→ **THE PROBLEM**: Go through the data and count each line that has the string "State". Give that count alone.

→ **EXTRACTED RECORDS**:
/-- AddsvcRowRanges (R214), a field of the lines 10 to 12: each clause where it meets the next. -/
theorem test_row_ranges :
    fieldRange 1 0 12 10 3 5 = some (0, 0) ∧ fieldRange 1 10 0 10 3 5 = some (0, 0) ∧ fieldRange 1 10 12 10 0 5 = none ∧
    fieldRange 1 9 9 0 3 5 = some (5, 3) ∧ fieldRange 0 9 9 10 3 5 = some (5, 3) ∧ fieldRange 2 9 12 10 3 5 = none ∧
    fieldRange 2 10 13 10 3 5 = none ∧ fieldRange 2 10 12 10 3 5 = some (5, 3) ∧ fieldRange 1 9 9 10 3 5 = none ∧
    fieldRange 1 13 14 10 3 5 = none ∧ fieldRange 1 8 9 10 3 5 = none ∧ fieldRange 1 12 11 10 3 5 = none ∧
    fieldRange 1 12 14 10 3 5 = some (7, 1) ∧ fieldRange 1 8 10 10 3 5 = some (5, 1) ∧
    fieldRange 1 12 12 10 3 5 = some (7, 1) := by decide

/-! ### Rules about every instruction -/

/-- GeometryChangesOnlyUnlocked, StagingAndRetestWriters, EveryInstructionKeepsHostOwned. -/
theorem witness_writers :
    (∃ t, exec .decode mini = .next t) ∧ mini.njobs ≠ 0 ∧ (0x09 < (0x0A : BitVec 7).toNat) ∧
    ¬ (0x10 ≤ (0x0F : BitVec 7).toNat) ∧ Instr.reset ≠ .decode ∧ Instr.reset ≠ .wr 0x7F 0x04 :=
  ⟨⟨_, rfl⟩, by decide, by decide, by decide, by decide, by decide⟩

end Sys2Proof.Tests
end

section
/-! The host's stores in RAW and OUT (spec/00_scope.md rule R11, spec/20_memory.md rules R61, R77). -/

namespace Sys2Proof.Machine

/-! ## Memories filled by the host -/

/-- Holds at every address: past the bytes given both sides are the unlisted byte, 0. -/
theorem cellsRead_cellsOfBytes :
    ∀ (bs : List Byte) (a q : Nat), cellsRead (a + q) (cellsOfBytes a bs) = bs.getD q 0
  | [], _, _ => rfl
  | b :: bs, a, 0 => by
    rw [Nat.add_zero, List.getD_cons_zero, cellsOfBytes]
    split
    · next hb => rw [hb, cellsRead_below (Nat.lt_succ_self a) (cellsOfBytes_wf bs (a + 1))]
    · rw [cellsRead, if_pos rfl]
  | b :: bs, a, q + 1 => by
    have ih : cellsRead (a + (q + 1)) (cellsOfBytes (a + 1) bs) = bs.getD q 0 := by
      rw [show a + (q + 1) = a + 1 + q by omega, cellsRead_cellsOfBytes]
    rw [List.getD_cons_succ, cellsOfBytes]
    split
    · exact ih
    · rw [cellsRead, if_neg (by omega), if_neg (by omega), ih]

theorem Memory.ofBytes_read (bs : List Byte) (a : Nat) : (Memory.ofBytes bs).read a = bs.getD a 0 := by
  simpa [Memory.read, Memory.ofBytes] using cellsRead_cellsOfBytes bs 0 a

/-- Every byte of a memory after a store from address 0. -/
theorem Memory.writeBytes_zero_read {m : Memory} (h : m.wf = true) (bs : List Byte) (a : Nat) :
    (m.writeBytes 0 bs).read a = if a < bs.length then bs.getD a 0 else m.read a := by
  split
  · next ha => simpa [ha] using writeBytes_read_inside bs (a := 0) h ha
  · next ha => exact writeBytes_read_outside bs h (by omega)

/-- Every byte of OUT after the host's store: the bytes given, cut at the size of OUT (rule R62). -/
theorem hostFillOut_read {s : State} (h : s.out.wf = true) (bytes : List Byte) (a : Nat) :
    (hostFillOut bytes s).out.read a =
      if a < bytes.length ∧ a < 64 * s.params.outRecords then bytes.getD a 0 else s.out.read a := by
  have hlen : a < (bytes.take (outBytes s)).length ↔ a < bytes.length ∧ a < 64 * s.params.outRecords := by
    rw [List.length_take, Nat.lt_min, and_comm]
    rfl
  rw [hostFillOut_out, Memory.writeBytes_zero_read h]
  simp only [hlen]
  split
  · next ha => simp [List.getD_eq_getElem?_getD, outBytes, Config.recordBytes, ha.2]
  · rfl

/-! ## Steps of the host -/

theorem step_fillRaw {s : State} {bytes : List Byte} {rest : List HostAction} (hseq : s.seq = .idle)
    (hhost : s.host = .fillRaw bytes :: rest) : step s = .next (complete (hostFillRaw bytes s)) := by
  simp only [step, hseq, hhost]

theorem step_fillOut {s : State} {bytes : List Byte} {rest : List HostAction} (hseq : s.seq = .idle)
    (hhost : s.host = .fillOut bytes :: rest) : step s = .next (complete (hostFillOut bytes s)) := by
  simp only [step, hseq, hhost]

→ **COMPLETED EXERCISE**: 3